/-- The operand fields of OPC 0 to 12 (R91, R92, R93). -/
def decodeOperands (p : Presence) (opc : BitVec 5) (a : Addr) (d : Byte) (buf : List Byte) :
    Except DecodeError Instr :=
  match opc.toNat with
  | 0 => .ok (rdRow (decodeAddr p a) a)
  | 1 => .ok (wrRow (decodeAddr p a) a d)
  | 2 => .ok (vrdRow (decodeAddr p a) a)
  | 3 => strict (a == 0 && d == 0) .tick
  | 4 => strict (a == 0 && d == 0) .frame
  | 5 => strict (a == 0 && d == 0) .reset
  | 6 => strict (a &&& 0xFFFE == 0 && d &&& 0xC0 == 0)
      (.key (a.getLsbD 0) (d.extractLsb' 3 3).toFin (d.extractLsb' 0 3).toFin)
  | 7 =>
    match buttonOf (d.extractLsb' 0 3) with
    | some b => strict (a &&& 0xFFFE == 0 && d &&& 0xF8 == 0) (.joy (a.getLsbD 0) b)
    | none => .error .reservedButton
  | 8 => strict (a &&& 0xFEFE == 0 && d &&& 0xFC == 0)
      (.line (if a.getLsbD 8 then .via2 else .via1) (a.getLsbD 0) (controlLineOf (d.extractLsb' 0 2)))
  | 9 => strict (a == 0 && d &&& 0xF8 == 0) (.ramcfg (ramPresetOf (d.extractLsb' 0 3)))
  | 10 => strict (d &&& 0xFE == 0) (.cart a (d.getLsbD 0) buf)
  | 11 => strict (a == 0 && d &&& 0xFE == 0) (.prg (d.getLsbD 0) buf)
  | _ => strict (a == 0 && d == 0) (.inject buf)

/-- The operation decoder (R91, R93, R95), total on every word. Which row a bus access is depends on the presence as
well as on the word (log 8). -/
def decode (p : Presence) (op : Op) : Except DecodeError Instr :=
  let w := op.word
  let n := (fieldOpc w).toNat
  if 16 ≤ n then .ok (.reservedOpc16to31 (w.extractLsb' 0 31))
  else if 14 ≤ n then .ok (.reservedOpc14to15 (w.extractLsb' 0 28))
  else if n = 13 then .ok (.reservedOpc13 (w.extractLsb' 0 27))
  else if fieldRsv w ≠ 0 then .error .reservedRsv
  else decodeOperands p (fieldOpc w) (fieldAddr w) (fieldData w) op.buf

/-- The word of an operation, from spec/opcode_table.json and R91. DATA of RD and VRD is written as 0. -/
def encodeWord : Instr → OpWord
  | .rdRamLo a => mkWord 0 a 0
  | .rdExpram0 a => mkWord 0 a 0
  | .rdRamMid a => mkWord 0 a 0
  | .rdCart0 a => mkWord 0 a 0
  | .rdExpram1 a => mkWord 0 a 0
  | .rdCart1 a => mkWord 0 a 0
  | .rdExpram2 a => mkWord 0 a 0
  | .rdCart2 a => mkWord 0 a 0
  | .rdExpram3 a => mkWord 0 a 0
  | .rdRomChar a => mkWord 0 a 0
  | .rdColram a => mkWord 0 a 0
  | .rdCart3 a => mkWord 0 a 0
  | .rdExpram4 a => mkWord 0 a 0
  | .rdRomBasic a => mkWord 0 a 0
  | .rdRomKernal a => mkWord 0 a 0
  | .rdVicReg0 => mkWord 0 0x9000 0
  | .rdVicReg1 => mkWord 0 0x9001 0
  | .rdVicReg2 => mkWord 0 0x9002 0
  | .rdVicReg3 => mkWord 0 0x9003 0
  | .rdVicReg4 => mkWord 0 0x9004 0
  | .rdVicReg5 => mkWord 0 0x9005 0
  | .rdVicReg6 => mkWord 0 0x9006 0
  | .rdVicReg7 => mkWord 0 0x9007 0
  | .rdVicReg8 => mkWord 0 0x9008 0
  | .rdVicReg9 => mkWord 0 0x9009 0
  | .rdVicReg10 => mkWord 0 0x900A 0
  | .rdVicReg11 => mkWord 0 0x900B 0
  | .rdVicReg12 => mkWord 0 0x900C 0
  | .rdVicReg13 => mkWord 0 0x900D 0
  | .rdVicReg14 => mkWord 0 0x900E 0
  | .rdVicReg15 => mkWord 0 0x900F 0
  | .rdVia1Orb => mkWord 0 0x9110 0
  | .rdVia1Ora => mkWord 0 0x9111 0
  | .rdVia1Ddrb => mkWord 0 0x9112 0
  | .rdVia1Ddra => mkWord 0 0x9113 0
  | .rdVia1T1cL => mkWord 0 0x9114 0
  | .rdVia1T1cH => mkWord 0 0x9115 0
  | .rdVia1T1lL => mkWord 0 0x9116 0
  | .rdVia1T1lH => mkWord 0 0x9117 0
  | .rdVia1T2cL => mkWord 0 0x9118 0
  | .rdVia1T2cH => mkWord 0 0x9119 0
  | .rdVia1Sr => mkWord 0 0x911A 0
  | .rdVia1Acr => mkWord 0 0x911B 0
  | .rdVia1Pcr => mkWord 0 0x911C 0
  | .rdVia1Ifr => mkWord 0 0x911D 0
  | .rdVia1Ier => mkWord 0 0x911E 0
  | .rdVia1OraNh => mkWord 0 0x911F 0
  | .rdVia2Orb => mkWord 0 0x9120 0
  | .rdVia2Ora => mkWord 0 0x9121 0
  | .rdVia2Ddrb => mkWord 0 0x9122 0
  | .rdVia2Ddra => mkWord 0 0x9123 0
  | .rdVia2T1cL => mkWord 0 0x9124 0
  | .rdVia2T1cH => mkWord 0 0x9125 0
  | .rdVia2T1lL => mkWord 0 0x9126 0
  | .rdVia2T1lH => mkWord 0 0x9127 0
  | .rdVia2T2cL => mkWord 0 0x9128 0
  | .rdVia2T2cH => mkWord 0 0x9129 0
  | .rdVia2Sr => mkWord 0 0x912A 0
  | .rdVia2Acr => mkWord 0 0x912B 0
  | .rdVia2Pcr => mkWord 0 0x912C 0
  | .rdVia2Ifr => mkWord 0 0x912D 0
  | .rdVia2Ier => mkWord 0 0x912E 0
  | .rdVia2OraNh => mkWord 0 0x912F 0
  | .rdFloat a => mkWord 0 a 0
  | .wrRamLo a v => mkWord 1 a v
  | .wrExpram0 a v => mkWord 1 a v
  | .wrRamMid a v => mkWord 1 a v
  | .wrCart0 a v => mkWord 1 a v
  | .wrExpram1 a v => mkWord 1 a v
  | .wrCart1 a v => mkWord 1 a v
  | .wrExpram2 a v => mkWord 1 a v
  | .wrCart2 a v => mkWord 1 a v
  | .wrExpram3 a v => mkWord 1 a v
  | .wrRomChar a v => mkWord 1 a v
  | .wrColram a v => mkWord 1 a v
  | .wrCart3 a v => mkWord 1 a v
  | .wrExpram4 a v => mkWord 1 a v
  | .wrRomBasic a v => mkWord 1 a v
  | .wrRomKernal a v => mkWord 1 a v
  | .wrVicReg0 v => mkWord 1 0x9000 v
  | .wrVicReg1 v => mkWord 1 0x9001 v
  | .wrVicReg2 v => mkWord 1 0x9002 v
  | .wrVicReg3 v => mkWord 1 0x9003 v
  | .wrVicReg4 v => mkWord 1 0x9004 v
  | .wrVicReg5 v => mkWord 1 0x9005 v
  | .wrVicReg6 v => mkWord 1 0x9006 v
  | .wrVicReg7 v => mkWord 1 0x9007 v
  | .wrVicReg8 v => mkWord 1 0x9008 v
  | .wrVicReg9 v => mkWord 1 0x9009 v
  | .wrVicReg10 v => mkWord 1 0x900A v
  | .wrVicReg11 v => mkWord 1 0x900B v
  | .wrVicReg12 v => mkWord 1 0x900C v
  | .wrVicReg13 v => mkWord 1 0x900D v
  | .wrVicReg14 v => mkWord 1 0x900E v
  | .wrVicReg15 v => mkWord 1 0x900F v
  | .wrVia1Orb v => mkWord 1 0x9110 v
  | .wrVia1Ora v => mkWord 1 0x9111 v
  | .wrVia1Ddrb v => mkWord 1 0x9112 v
  | .wrVia1Ddra v => mkWord 1 0x9113 v
  | .wrVia1T1cL v => mkWord 1 0x9114 v
  | .wrVia1T1cH v => mkWord 1 0x9115 v
  | .wrVia1T1lL v => mkWord 1 0x9116 v
  | .wrVia1T1lH v => mkWord 1 0x9117 v
  | .wrVia1T2cL v => mkWord 1 0x9118 v
  | .wrVia1T2cH v => mkWord 1 0x9119 v
  | .wrVia1Sr v => mkWord 1 0x911A v
  | .wrVia1Acr v => mkWord 1 0x911B v
  | .wrVia1Pcr v => mkWord 1 0x911C v
  | .wrVia1Ifr v => mkWord 1 0x911D v
  | .wrVia1Ier v => mkWord 1 0x911E v
  | .wrVia1OraNh v => mkWord 1 0x911F v
  | .wrVia2Orb v => mkWord 1 0x9120 v
  | .wrVia2Ora v => mkWord 1 0x9121 v
  | .wrVia2Ddrb v => mkWord 1 0x9122 v
  | .wrVia2Ddra v => mkWord 1 0x9123 v
  | .wrVia2T1cL v => mkWord 1 0x9124 v
  | .wrVia2T1cH v => mkWord 1 0x9125 v
  | .wrVia2T1lL v => mkWord 1 0x9126 v
  | .wrVia2T1lH v => mkWord 1 0x9127 v
  | .wrVia2T2cL v => mkWord 1 0x9128 v
  | .wrVia2T2cH v => mkWord 1 0x9129 v
  | .wrVia2Sr v => mkWord 1 0x912A v
  | .wrVia2Acr v => mkWord 1 0x912B v
  | .wrVia2Pcr v => mkWord 1 0x912C v
  | .wrVia2Ifr v => mkWord 1 0x912D v
  | .wrVia2Ier v => mkWord 1 0x912E v
  | .wrVia2OraNh v => mkWord 1 0x912F v
  | .wrFloat a v => mkWord 1 a v
  | .vrdRamLo a => mkWord 2 a 0
  | .vrdExpram0 a => mkWord 2 a 0
  | .vrdRamMid a => mkWord 2 a 0
  | .vrdCart0 a => mkWord 2 a 0
  | .vrdExpram1 a => mkWord 2 a 0
  | .vrdCart1 a => mkWord 2 a 0
  | .vrdExpram2 a => mkWord 2 a 0
  | .vrdCart2 a => mkWord 2 a 0
  | .vrdExpram3 a => mkWord 2 a 0
  | .vrdRomChar a => mkWord 2 a 0
  | .vrdColram a => mkWord 2 a 0
  | .vrdCart3 a => mkWord 2 a 0
  | .vrdExpram4 a => mkWord 2 a 0
  | .vrdRomBasic a => mkWord 2 a 0
  | .vrdRomKernal a => mkWord 2 a 0
  | .vrdVicWindow a => mkWord 2 a 0
  | .vrdViaWindows a => mkWord 2 a 0
  | .vrdFloat a => mkWord 2 a 0
  | .tick => mkWord 3 0 0
  | .frame => mkWord 4 0 0
  | .reset => mkWord 5 0 0
  | .key pressed r c => mkWord 6 (flagAddr pressed) (0#2 ++ BitVec.ofFin (w := 3) r ++ BitVec.ofFin (w := 3) c)
  | .joy pressed button => mkWord 7 (flagAddr pressed) (0#5 ++ button.code)
  | .line via level l => mkWord 8 (via.addrBit ||| flagAddr level) (0#6 ++ l.code)
  | .ramcfg preset => mkWord 9 0 (0#5 ++ preset.code)
  | .cart addr doReset _ => mkWord 10 addr (flagByte doReset)
  | .prg run _ => mkWord 11 0 (flagByte run)
  | .inject _ => mkWord 12 0 0
  | .reservedOpc13 rest => (13#5 ++ rest : BitVec 32)
  | .reservedOpc14to15 rest => (7#4 ++ rest : BitVec 32)
  | .reservedOpc16to31 rest => (1#1 ++ rest : BitVec 32)

/-- The out-of-band buffer of an operation (R90). -/
def encodeBuf : Instr → List Byte
  | .cart _ _ buf => buf
  | .prg _ buf => buf
  | .inject buf => buf
  | _ => []

/-- The encoder: the operation as it is presented. -/
def encode (i : Instr) : Op := { word := encodeWord i, buf := encodeBuf i }

/-- Slot `s` holds a cartridge whose image reaches address `a` (rows 4, 6, 8 and 14 of R61). -/
def Presence.cartCovers (p : Presence) (s : Fin 4) (base : Nat) (a : Addr) : Bool :=
  match p.cart[s] with
  | some len => decide (a.toNat - base < len)
  | none => false

/-- An expansion region gives `a` a store: its cartridge reaches `a`, or it has none and its RAM is present. -/
def Presence.regionClaims (p : Presence) (s : Fin 4) (b : Fin 5) (base : Nat) (a : Addr) : Bool :=
  p.cartCovers s base a || ((p.cart[s]).isNone && p.exp[b])

/-- Some conditional row claims `a` (R61, rows 2, 4 to 9, 14 and 15). -/
def Presence.claims (p : Presence) (a : Addr) : Bool :=
  (inRange 0x0400 0x0FFF a && p.exp[(0 : Fin 5)]) ||
  (inRange 0x2000 0x3FFF a && p.regionClaims 0 1 0x2000 a) ||
  (inRange 0x4000 0x5FFF a && p.regionClaims 1 2 0x4000 a) ||
  (inRange 0x6000 0x7FFF a && p.regionClaims 2 3 0x6000 a) ||
  (inRange 0xA000 0xBFFF a && p.regionClaims 3 4 0xA000 a)

/-- The row's "condition" in spec/opcode_table.json holds (R93). -/
def Instr.selected (p : Presence) : Instr → Bool
  | .rdExpram0 _ | .wrExpram0 _ _ | .vrdExpram0 _ => p.exp[(0 : Fin 5)]
  | .rdCart0 a | .wrCart0 a _ | .vrdCart0 a => p.cartCovers 0 0x2000 a
  | .rdExpram1 _ | .wrExpram1 _ _ | .vrdExpram1 _ => (p.cart[(0 : Fin 4)]).isNone && p.exp[(1 : Fin 5)]
  | .rdCart1 a | .wrCart1 a _ | .vrdCart1 a => p.cartCovers 1 0x4000 a
  | .rdExpram2 _ | .wrExpram2 _ _ | .vrdExpram2 _ => (p.cart[(1 : Fin 4)]).isNone && p.exp[(2 : Fin 5)]
  | .rdCart2 a | .wrCart2 a _ | .vrdCart2 a => p.cartCovers 2 0x6000 a
  | .rdExpram3 _ | .wrExpram3 _ _ | .vrdExpram3 _ => (p.cart[(2 : Fin 4)]).isNone && p.exp[(3 : Fin 5)]
  | .rdCart3 a | .wrCart3 a _ | .vrdCart3 a => p.cartCovers 3 0xA000 a
  | .rdExpram4 _ | .wrExpram4 _ _ | .vrdExpram4 _ => (p.cart[(3 : Fin 4)]).isNone && p.exp[(4 : Fin 5)]
  | .rdFloat a | .wrFloat a _ | .vrdFloat a => !p.claims a
  | .rdRamLo _ | .rdRamMid _ | .rdRomChar _ | .rdColram _ | .rdRomBasic _ | .rdRomKernal _ | .rdVicReg0
  | .rdVicReg1 | .rdVicReg2 | .rdVicReg3 | .rdVicReg4 | .rdVicReg5 | .rdVicReg6 | .rdVicReg7 | .rdVicReg8
  | .rdVicReg9 | .rdVicReg10 | .rdVicReg11 | .rdVicReg12 | .rdVicReg13 | .rdVicReg14 | .rdVicReg15 | .rdVia1Orb
  | .rdVia1Ora | .rdVia1Ddrb | .rdVia1Ddra | .rdVia1T1cL | .rdVia1T1cH | .rdVia1T1lL | .rdVia1T1lH
  | .rdVia1T2cL | .rdVia1T2cH | .rdVia1Sr | .rdVia1Acr | .rdVia1Pcr | .rdVia1Ifr | .rdVia1Ier | .rdVia1OraNh
  | .rdVia2Orb | .rdVia2Ora | .rdVia2Ddrb | .rdVia2Ddra | .rdVia2T1cL | .rdVia2T1cH | .rdVia2T1lL | .rdVia2T1lH
  | .rdVia2T2cL | .rdVia2T2cH | .rdVia2Sr | .rdVia2Acr | .rdVia2Pcr | .rdVia2Ifr | .rdVia2Ier | .rdVia2OraNh
  | .wrRamLo _ _ | .wrRamMid _ _ | .wrRomChar _ _ | .wrColram _ _ | .wrRomBasic _ _ | .wrRomKernal _ _
  | .wrVicReg0 _ | .wrVicReg1 _ | .wrVicReg2 _ | .wrVicReg3 _ | .wrVicReg4 _ | .wrVicReg5 _ | .wrVicReg6 _
  | .wrVicReg7 _ | .wrVicReg8 _ | .wrVicReg9 _ | .wrVicReg10 _ | .wrVicReg11 _ | .wrVicReg12 _ | .wrVicReg13 _
  | .wrVicReg14 _ | .wrVicReg15 _ | .wrVia1Orb _ | .wrVia1Ora _ | .wrVia1Ddrb _ | .wrVia1Ddra _ | .wrVia1T1cL _
  | .wrVia1T1cH _ | .wrVia1T1lL _ | .wrVia1T1lH _ | .wrVia1T2cL _ | .wrVia1T2cH _ | .wrVia1Sr _ | .wrVia1Acr _
  | .wrVia1Pcr _ | .wrVia1Ifr _ | .wrVia1Ier _ | .wrVia1OraNh _ | .wrVia2Orb _ | .wrVia2Ora _ | .wrVia2Ddrb _
  | .wrVia2Ddra _ | .wrVia2T1cL _ | .wrVia2T1cH _ | .wrVia2T1lL _ | .wrVia2T1lH _ | .wrVia2T2cL _
  | .wrVia2T2cH _ | .wrVia2Sr _ | .wrVia2Acr _ | .wrVia2Pcr _ | .wrVia2Ifr _ | .wrVia2Ier _ | .wrVia2OraNh _
  | .vrdRamLo _ | .vrdRamMid _ | .vrdRomChar _ | .vrdColram _ | .vrdRomBasic _ | .vrdRomKernal _
  | .vrdVicWindow _ | .vrdViaWindows _ | .tick | .frame | .reset | .key _ _ _ | .joy _ _ | .line _ _ _
  | .ramcfg _ | .cart _ _ _ | .prg _ _ | .inject _ | .reservedOpc13 _ | .reservedOpc14to15 _
  | .reservedOpc16to31 _ => true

- - -

▶ Aim of the exercise:
The answer should contain only the lines from the first line of the entries through the line holding "none => .error .reservedButton", each exactly as written.

▶ Task answer:
/-- The operand fields of OPC 0 to 12 (R91, R92, R93). -/
def decodeOperands (p : Presence) (opc : BitVec 5) (a : Addr) (d : Byte) (buf : List Byte) :
    Except DecodeError Instr :=
  match opc.toNat with
  | 0 => .ok (rdRow (decodeAddr p a) a)
  | 1 => .ok (wrRow (decodeAddr p a) a d)
  | 2 => .ok (vrdRow (decodeAddr p a) a)
  | 3 => strict (a == 0 && d == 0) .tick
  | 4 => strict (a == 0 && d == 0) .frame
  | 5 => strict (a == 0 && d == 0) .reset
  | 6 => strict (a &&& 0xFFFE == 0 && d &&& 0xC0 == 0)
      (.key (a.getLsbD 0) (d.extractLsb' 3 3).toFin (d.extractLsb' 0 3).toFin)
  | 7 =>
    match buttonOf (d.extractLsb' 0 3) with
    | some b => strict (a &&& 0xFFFE == 0 && d &&& 0xF8 == 0) (.joy (a.getLsbD 0) b)
    | none => .error .reservedButton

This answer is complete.